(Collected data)
-- ==== Sys2Proof/Machine/Imm.lean ====
section
/-! DEFINITION. The IMM instructions (major 0x02, R268). -/

namespace Sys2Proof.Machine

/-- The immediate sign-extended to w bits. -/
def IF.ext (f : IF) (w : Nat) : Nat := wrap w f.imm.toInt

/-- An IMM instruction: 64 bits on the scalar unit when D is s, 32 bits in lanes otherwise. -/
def State.immOp (s : State) (p : Pred) (f : IF) (srcs : List Opnd) (fn : Nat → Nat → Nat → Nat) : Out :=
  match f.d with
  | .s i => s.once true p (s.opsOk (withRegs 1 srcs)) fun s _ g => g.putS i.val (s.val3 0 .i64 srcs fun a _ _ => fn 64 a (IF.ext f 64))
  | d => s.perLane p (s.opsOk (withRegs 1 (d :: srcs))) fun s l x => x.putVec s.g.wb d false (s.val3 l .i32 srcs fun a _ _ => fn 32 a (IF.ext f 32))

def execMovi (p : Pred) (f : IF) (s : State) : Out := s.immOp p f [] fun _ _ i => i
def execAddi (p : Pred) (f : IF) (s : State) : Out := s.immOp p f [f.a] fun w a i => (a + i) % 2 ^ w
def execAndi (p : Pred) (f : IF) (s : State) : Out := s.immOp p f [f.a] fun _ a i => a &&& i
def execOri (p : Pred) (f : IF) (s : State) : Out := s.immOp p f [f.a] fun _ a i => a ||| i
def execXori (p : Pred) (f : IF) (s : State) : Out := s.immOp p f [f.a] fun _ a i => a ^^^ i

/-- CMPI: the condition in IMM32[31:28] on sext(IMM32[27:0]), 64 bits wide when A is s. -/
def execCmpi (p : Pred) (f : IF) (s : State) : Out :=
  let t : Ty := if f.a.isS then .i64 else .i32
  let imm := wrap t.w (sgn 28 (f.imm.toNat % 2 ^ 28))
  s.compareOp true p f.d [(f.a, 1)] fun s l => s.val3 l t [f.a] fun a _ _ => if cmpHolds t.w (f.imm.toNat / 2 ^ 28) a imm then 1 else 0

end Sys2Proof.Machine
end

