-- ==== Sys2Proof/Machine/Dispatch.lean ====
section
/-! DEFINITION. The meaning of each instruction and event, one arm for each constructor of Instr. -/

namespace Sys2Proof.Machine

def exec (i : Instr) (s : State) : Host.Outcome State Fault Refusal :=
  match i with
  | .nop p f => Sys2Proof.Machine.execNop p f s
  | .bra p f => Sys2Proof.Machine.execBra p f s
  | .bru p f => Sys2Proof.Machine.execBru p f s
  | .brx p f => Sys2Proof.Machine.execBrx p f s
  | .call p f => Sys2Proof.Machine.execCall p f s
  | .callx p f => Sys2Proof.Machine.execCallx p f s
  | .ret p f => Sys2Proof.Machine.execRet p f s
  | .exit p f => Sys2Proof.Machine.execExit p f s
  | .yield p f => Sys2Proof.Machine.execYield p f s
  | .trap p f => Sys2Proof.Machine.execTrap p f s
  | .tret p f => Sys2Proof.Machine.execTret p f s
  | .bkpt p f => Sys2Proof.Machine.execBkpt p f s
  | .waitf p f => Sys2Proof.Machine.execWaitf p f s
  | .add p f => Sys2Proof.Machine.execAdd p f s
  | .sub p f => Sys2Proof.Machine.execSub p f s
  | .mul p f => Sys2Proof.Machine.execMul p f s
  | .mulh p f => Sys2Proof.Machine.execMulh p f s
  | .mad p f => Sys2Proof.Machine.execMad p f s
  | .addc p f => Sys2Proof.Machine.execAddc p f s
  | .subb p f => Sys2Proof.Machine.execSubb p f s
  | .and p f => Sys2Proof.Machine.execAnd p f s
  | .or p f => Sys2Proof.Machine.execOr p f s
  | .xor p f => Sys2Proof.Machine.execXor p f s
  | .andn p f => Sys2Proof.Machine.execAndn p f s
  | .shl p f => Sys2Proof.Machine.execShl p f s
  | .shr p f => Sys2Proof.Machine.execShr p f s
  | .sra p f => Sys2Proof.Machine.execSra p f s
  | .rot p f => Sys2Proof.Machine.execRot p f s
  | .min p f => Sys2Proof.Machine.execMin p f s
  | .max p f => Sys2Proof.Machine.execMax p f s
  | .absd p f => Sys2Proof.Machine.execAbsd p f s
  | .cmp p f => Sys2Proof.Machine.execCmp p f s
  | .sel p f => Sys2Proof.Machine.execSel p f s
  | .popc p f => Sys2Proof.Machine.execPopc p f s
  | .clz p f => Sys2Proof.Machine.execClz p f s
  | .brev p f => Sys2Proof.Machine.execBrev p f s
  | .bfe p f => Sys2Proof.Machine.execBfe p f s
  | .bfi p f => Sys2Proof.Machine.execBfi p f s
  | .mov p f => Sys2Proof.Machine.execMov p f s
  | .div p f => Sys2Proof.Machine.execDiv p f s
  | .movi p f => Sys2Proof.Machine.execMovi p f s
  | .addi p f => Sys2Proof.Machine.execAddi p f s
  | .andi p f => Sys2Proof.Machine.execAndi p f s
  | .ori p f => Sys2Proof.Machine.execOri p f s
  | .xori p f => Sys2Proof.Machine.execXori p f s
  | .cmpi p f => Sys2Proof.Machine.execCmpi p f s
  | .atr p f => Sys2Proof.Machine.execAtr p f s
  | .arel p f => Sys2Proof.Machine.execArel p f s
  | .lea p f => Sys2Proof.Machine.execLea p f s
  | .aget p f => Sys2Proof.Machine.execAget p f s
  | .mand p f => Sys2Proof.Machine.execMand p f s
  | .mor p f => Sys2Proof.Machine.execMor p f s
  | .mxor p f => Sys2Proof.Machine.execMxor p f s
  | .mandn p f => Sys2Proof.Machine.execMandn p f s
  | .mmov p f => Sys2Proof.Machine.execMmov p f s
  | .mpopc p f => Sys2Proof.Machine.execMpopc p f s
  | .mfirst p f => Sys2Proof.Machine.execMfirst p f s
  | .mact p f => Sys2Proof.Machine.execMact p f s
  | .gsplit p f => Sys2Proof.Machine.execGsplit p f s
  | .gfuse p f => Sys2Proof.Machine.execGfuse p f s
  | .gang p f => Sys2Proof.Machine.execGang p f s
  | .mfsr p f => Sys2Proof.Machine.execMfsr p f s
  | .mtsr p f => Sys2Proof.Machine.execMtsr p f s
  | .hexitWrite p f => Sys2Proof.Machine.execHexitWrite p f s
  | .ptmaskWrite p f => Sys2Proof.Machine.execPtmaskWrite p f s
  | .clk p f => Sys2Proof.Machine.execClk p f s
  | .zread p f => Sys2Proof.Machine.execZread p f s
  | .rng p f => Sys2Proof.Machine.execRng p f s
  | .ecount p f => Sys2Proof.Machine.execEcount p f s
  | .fadd p f => Sys2Proof.Machine.execFadd p f s
  | .fsub p f => Sys2Proof.Machine.execFsub p f s
  | .fmul p f => Sys2Proof.Machine.execFmul p f s
  | .ffma p f => Sys2Proof.Machine.execFfma p f s
  | .fmin p f => Sys2Proof.Machine.execFmin p f s
  | .fmax p f => Sys2Proof.Machine.execFmax p f s
  | .fminm p f => Sys2Proof.Machine.execFminm p f s
  | .fmaxm p f => Sys2Proof.Machine.execFmaxm p f s
  | .fcmp p f => Sys2Proof.Machine.execFcmp p f s
  | .fclass p f => Sys2Proof.Machine.execFclass p f s
  | .fdiv p f => Sys2Proof.Machine.execFdiv p f s
  | .fsqrt p f => Sys2Proof.Machine.execFsqrt p f s
  | .frcp p f => Sys2Proof.Machine.execFrcp p f s
  | .frsq p f => Sys2Proof.Machine.execFrsq p f s
  | .fexp2 p f => Sys2Proof.Machine.execFexp2 p f s
  | .flog2 p f => Sys2Proof.Machine.execFlog2 p f s
  | .fsin p f => Sys2Proof.Machine.execFsin p f s
  | .fcos p f => Sys2Proof.Machine.execFcos p f s
  | .frint p f => Sys2Proof.Machine.execFrint p f s
  | .fscale p f => Sys2Proof.Machine.execFscale p f s
  | .fgetexp p f => Sys2Proof.Machine.execFgetexp p f s
  | .fdot2 p f => Sys2Proof.Machine.execFdot2 p f s
  | .fcvt p f => Sys2Proof.Machine.execFcvt p f s
  | .ftoi p f => Sys2Proof.Machine.execFtoi p f s
  | .itof p f => Sys2Proof.Machine.execItof p f s
  | .pack8 p f => Sys2Proof.Machine.execPack8 p f s
  | .unpk8 p f => Sys2Proof.Machine.execUnpk8 p f s
  | .qnt p f => Sys2Proof.Machine.execQnt p f s
  | .deq p f => Sys2Proof.Machine.execDeq p f s
  | .bcast p f => Sys2Proof.Machine.execBcast p f s
  | .shfl p f => Sys2Proof.Machine.execShfl p f s
  | .shup p f => Sys2Proof.Machine.execShup p f s
  | .shdn p f => Sys2Proof.Machine.execShdn p f s
  | .ballot p f => Sys2Proof.Machine.execBallot p f s
  | .redux p f => Sys2Proof.Machine.execRedux p f s
  | .scan p f => Sys2Proof.Machine.execScan p f s
  | .elect p f => Sys2Proof.Machine.execElect p f s
  | .lget p f => Sys2Proof.Machine.execLget p f s
  | .lput p f => Sys2Proof.Machine.execLput p f s
  | .ld p f => Sys2Proof.Machine.execLd p f s
  | .lds p f => Sys2Proof.Machine.execLds p f s
  | .ldk p f => Sys2Proof.Machine.execLdk p f s
  | .st p f => Sys2Proof.Machine.execSt p f s
  | .sts p f => Sys2Proof.Machine.execSts p f s
  | .stk p f => Sys2Proof.Machine.execStk p f s
  | .zst p f => Sys2Proof.Machine.execZst p f s
  | .tld p f => Sys2Proof.Machine.execTld p f s
  | .tst p f => Sys2Proof.Machine.execTst p f s
  | .tlds p f => Sys2Proof.Machine.execTlds p f s
  | .tsts p f => Sys2Proof.Machine.execTsts p f s
  | .tileLockGrant grp => Sys2Proof.Machine.execTileLockGrant grp s
  | .atom p f => Sys2Proof.Machine.execAtom p f s
  | .cas p f => Sys2Proof.Machine.execCas p f s
  | .casgt p f => Sys2Proof.Machine.execCasgt p f s
  | .casv p f => Sys2Proof.Machine.execCasv p f s
  | .caspt p f => Sys2Proof.Machine.execCaspt p f s
  | .red p f => Sys2Proof.Machine.execRed p f s
  | .rflush p f => Sys2Proof.Machine.execRflush p f s
  | .fence p f => Sys2Proof.Machine.execFence p f s
  | .cinv p f => Sys2Proof.Machine.execCinv p f s
  | .cflu p f => Sys2Proof.Machine.execCflu p f s
  | .pref p f => Sys2Proof.Machine.execPref p f s
  | .binit p f => Sys2Proof.Machine.execBinit p f s
  | .bexpect p f => Sys2Proof.Machine.execBexpect p f s
  | .barrive p f => Sys2Proof.Machine.execBarrive p f s
  | .bwait p f => Sys2Proof.Machine.execBwait p f s
  | .btest p f => Sys2Proof.Machine.execBtest p f s
  | .cpy p f => Sys2Proof.Machine.execCpy p f s
  | .cpyt p f => Sys2Proof.Machine.execCpyt p f s
  | .cpyc p f => Sys2Proof.Machine.execCpyc p f s
  | .cpys p f => Sys2Proof.Machine.execCpys p f s
  | .engineWriteLanding team cmd n => Sys2Proof.Machine.execEngineWriteLanding team cmd n s
  | .flagClear grp flag => Sys2Proof.Machine.execFlagClear grp flag s
  | .streamBeatAccept team push consumer n => Sys2Proof.Machine.execStreamBeatAccept team push consumer n s
  | .stash p f => Sys2Proof.Machine.execStash p f s
  | .restore p f => Sys2Proof.Machine.execRestore p f s
  | .collar p f => Sys2Proof.Machine.execCollar p f s
  | .collrs p f => Sys2Proof.Machine.execCollrs p f s
  | .collag p f => Sys2Proof.Machine.execCollag p f s
  | .collupd p f => Sys2Proof.Machine.execCollupd p f s
  | .collcmt p f => Sys2Proof.Machine.execCollcmt p f s
  | .collectiveCompletion team coll peers => Sys2Proof.Machine.execCollectiveCompletion team coll peers s
  | .walloc p f => Sys2Proof.Machine.execWalloc p f s
  | .wsend p f => Sys2Proof.Machine.execWsend p f s
  | .launch p f => Sys2Proof.Machine.execLaunch p f s
  | .mma p f => Sys2Proof.Machine.execMma p f s
  | .mmasp p f => Sys2Proof.Machine.execMmasp p f s
  | .mmaPop grp => Sys2Proof.Machine.execMmaPop grp s
  | .mmaComplete grp => Sys2Proof.Machine.execMmaComplete grp s
  | .spush p f => Sys2Proof.Machine.execSpush p f s
  | .mqstat p f => Sys2Proof.Machine.execMqstat p f s
  | .mdrop p f => Sys2Proof.Machine.execMdrop p f s
  | .xdec p f => Sys2Proof.Machine.execXdec p f s
  | .xenc p f => Sys2Proof.Machine.execXenc p f s
  | .xsparse p f => Sys2Proof.Machine.execXsparse p f s
  | .xmatch p f => Sys2Proof.Machine.execXmatch p f s
  | .xsort p f => Sys2Proof.Machine.execXsort p f s
  | .xperm p f => Sys2Proof.Machine.execXperm p f s
  | .xtrn p f => Sys2Proof.Machine.execXtrn p f s
  | .topen p f => Sys2Proof.Machine.execTopen p f s
  | .trec p f => Sys2Proof.Machine.execTrec p f s
  | .tpop p f => Sys2Proof.Machine.execTpop p f s
  | .tmark p f => Sys2Proof.Machine.execTmark p f s
  | .tend p f => Sys2Proof.Machine.execTend p f s
  | .tstat p f => Sys2Proof.Machine.execTstat p f s
  | .tclose p f => Sys2Proof.Machine.execTclose p f s
  | .tapeSpill grp => Sys2Proof.Machine.execTapeSpill grp s
  | .tapeFill grp => Sys2Proof.Machine.execTapeFill grp s
  | .rcov p f => Sys2Proof.Machine.execRcov p f s
  | .esmp p f => Sys2Proof.Machine.execEsmp p f s
  | .tex p f => Sys2Proof.Machine.execTex p f s
  | .texl p f => Sys2Proof.Machine.execTexl p f s
  | .texadj p f => Sys2Proof.Machine.execTexadj p f s
  | .trace p f => Sys2Proof.Machine.execTrace p f s
  | .tresume p f => Sys2Proof.Machine.execTresume p f s
  | .tabort p f => Sys2Proof.Machine.execTabort p f s
  | .hitadj p f => Sys2Proof.Machine.execHitadj p f s
  | .rcq p f => Sys2Proof.Machine.execRcq p f s
  | .rcsync p f => Sys2Proof.Machine.execRcsync p f s
  | .rcstat p f => Sys2Proof.Machine.execRcstat p f s
  | .syncPoint grid => Sys2Proof.Machine.execSyncPoint grid s
  | .temperStep ctx => Sys2Proof.Machine.execTemperStep ctx s
  | .versionPublish ctx => Sys2Proof.Machine.execVersionPublish ctx s
  | .laneWaitResume grp => Sys2Proof.Machine.execLaneWaitResume grp s
  | .groupStallWake grp => Sys2Proof.Machine.execGroupStallWake grp s
  | .fusion grp => Sys2Proof.Machine.execFusion grp s
  | .yieldRelease grp => Sys2Proof.Machine.execYieldRelease grp s
  | .groupRetirement grp => Sys2Proof.Machine.execGroupRetirement grp s
  | .teamRetirement team => Sys2Proof.Machine.execTeamRetirement team s
  | .anvilStage team full => Sys2Proof.Machine.execAnvilStage team full s
  | .epochClose grid => Sys2Proof.Machine.execEpochClose grid s
  | .uPartialApply core line => Sys2Proof.Machine.execUPartialApply core line s
  | .lqtailWrite queue tail => Sys2Proof.Machine.execLqtailWrite queue tail s
  | .launchRecordTake queue => Sys2Proof.Machine.execLaunchRecordTake queue s
  | .gridStart grid => Sys2Proof.Machine.execGridStart grid s
  | .teamPlacement grid cores keep => Sys2Proof.Machine.execTeamPlacement grid cores keep s
  | .eviction team => Sys2Proof.Machine.execEviction team s
  | .teamRestore team core => Sys2Proof.Machine.execTeamRestore team core s
  | .gridCompletion grid => Sys2Proof.Machine.execGridCompletion grid s
  | .invalidationRequest ctx count => Sys2Proof.Machine.execInvalidationRequest ctx count s
  | .invalidationComplete ctx => Sys2Proof.Machine.execInvalidationComplete ctx s
  | .fqheadWrite ctx head => Sys2Proof.Machine.execFqheadWrite ctx head s
  | .fqctlRetry ctx => Sys2Proof.Machine.execFqctlRetry ctx s
  | .cacheLoad ctx => Sys2Proof.Machine.execCacheLoad ctx s
  | .cacheSave ctx => Sys2Proof.Machine.execCacheSave ctx s
  | .switch ctx => Sys2Proof.Machine.execSwitch ctx s
  | .switchComplete ctx => Sys2Proof.Machine.execSwitchComplete ctx s
  | .contextResume ctx => Sys2Proof.Machine.execContextResume ctx s
  | .kill ctx => Sys2Proof.Machine.execKill ctx s
  | .snapshot grp => Sys2Proof.Machine.execSnapshot grp s
  | .arm ctx launchIdx part => Sys2Proof.Machine.execArm ctx launchIdx part s
  | .stopReached grp => Sys2Proof.Machine.execStopReached grp s
  | .disarm ctx => Sys2Proof.Machine.execDisarm ctx s
  | .debugResume ctx => Sys2Proof.Machine.execDebugResume ctx s
  | .debugRead ctx spec lane => Sys2Proof.Machine.execDebugRead ctx spec lane s
  | .debugWrite ctx spec lane => Sys2Proof.Machine.execDebugWrite ctx spec lane s
  | .traceCaptureOn ctx => Sys2Proof.Machine.execTraceCaptureOn ctx s
  | .traceCaptureOff ctx => Sys2Proof.Machine.execTraceCaptureOff ctx s
  | .samplePacket grp kind times => Sys2Proof.Machine.execSamplePacket grp kind times s
  | .hostWrite off data => Sys2Proof.Machine.execHostWrite off data s
  | .hostRead win off n => Sys2Proof.Machine.execHostRead win off n s
  | .remoteAccessArrival acc => Sys2Proof.Machine.execRemoteAccessArrival acc s
  | .remoteReply req data => Sys2Proof.Machine.execRemoteReply req data s
  | .remoteRequestLost req => Sys2Proof.Machine.execRemoteRequestLost req s
  | .featenWrite value => Sys2Proof.Machine.execFeatenWrite value s
  | .packageReset => Sys2Proof.Machine.execPackageReset s
  | .mailboxWrite => Sys2Proof.Machine.execMailboxWrite s
  | .mailboxWriteDone => Sys2Proof.Machine.execMailboxWriteDone s
  | .mailboxCommit => Sys2Proof.Machine.execMailboxCommit s
  | .attcmdGo ctx => Sys2Proof.Machine.execAttcmdGo ctx s
  | .attestationReportDone ctx => Sys2Proof.Machine.execAttestationReportDone ctx s
  | .registerWrite off value => Sys2Proof.Machine.execRegisterWrite off value s
  | .writeBufferDrain core => Sys2Proof.Machine.execWriteBufferDrain core s
  | .leaseRevoke entry => Sys2Proof.Machine.execLeaseRevoke entry s
  | .leaseNotice entry => Sys2Proof.Machine.execLeaseNotice entry s
  | .leaseAck entry => Sys2Proof.Machine.execLeaseAck entry s
  | .leaseDeadline entry => Sys2Proof.Machine.execLeaseDeadline entry s
  | .lenderReclaim entry => Sys2Proof.Machine.execLenderReclaim entry s
  | .portStateChange port up => Sys2Proof.Machine.execPortStateChange port up s
  | .barSizeSelect log => Sys2Proof.Machine.execBarSizeSelect log s
  | .arbitrationAgeGrant point => Sys2Proof.Machine.execArbitrationAgeGrant point s
  | .starvationGuard grp => Sys2Proof.Machine.execStarvationGuard grp s
  | .rotationRule grp => Sys2Proof.Machine.execRotationRule grp s
  | .handlerOverrun grp => Sys2Proof.Machine.execHandlerOverrun grp s
  | .llcctlUnpin => Sys2Proof.Machine.execLlcctlUnpin s
  | .pinwWrite pinw => Sys2Proof.Machine.execPinwWrite pinw s
  | .softError target => Sys2Proof.Machine.execSoftError target s
  | .scrub bad => Sys2Proof.Machine.execScrub bad s
  | .reservoirTick static debits => Sys2Proof.Machine.execReservoirTick static debits s
  | .debugForceWrite ctx spec lane => Sys2Proof.Machine.execDebugForceWrite ctx spec lane s
  | .preEmptionWithdraw team => Sys2Proof.Machine.execPreEmptionWithdraw team s
  | .batchTimeout grid node => Sys2Proof.Machine.execBatchTimeout grid node s

end Sys2Proof.Machine
end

* _Task to complete_
From the first line of the data above to the line holding "def execXori (p", reproduce each line exactly; emit no other lines.

* _Response for this exercise_
-- ==== Sys2Proof/Machine/Imm.lean ====
section
/-! DEFINITION. The IMM instructions (major 0x02, R268). -/

namespace Sys2Proof.Machine

/-- The immediate sign-extended to w bits. -/
def IF.ext (f : IF) (w : Nat) : Nat := wrap w f.imm.toInt

/-- An IMM instruction: 64 bits on the scalar unit when D is s, 32 bits in lanes otherwise. -/
def State.immOp (s : State) (p : Pred) (f : IF) (srcs : List Opnd) (fn : Nat → Nat → Nat → Nat) : Out :=
  match f.d with
  | .s i => s.once true p (s.opsOk (withRegs 1 srcs)) fun s _ g => g.putS i.val (s.val3 0 .i64 srcs fun a _ _ => fn 64 a (IF.ext f 64))
  | d => s.perLane p (s.opsOk (withRegs 1 (d :: srcs))) fun s l x => x.putVec s.g.wb d false (s.val3 l .i32 srcs fun a _ _ => fn 32 a (IF.ext f 32))

def execMovi (p : Pred) (f : IF) (s : State) : Out := s.immOp p f [] fun _ _ i => i
def execAddi (p : Pred) (f : IF) (s : State) : Out := s.immOp p f [f.a] fun w a i => (a + i) % 2 ^ w
def execAndi (p : Pred) (f : IF) (s : State) : Out := s.immOp p f [f.a] fun _ a i => a &&& i
def execOri (p : Pred) (f : IF) (s : State) : Out := s.immOp p f [f.a] fun _ a i => a ||| i
def execXori (p : Pred) (f : IF) (s : State) : Out := s.immOp p f [f.a] fun _ a i => a ^^^ i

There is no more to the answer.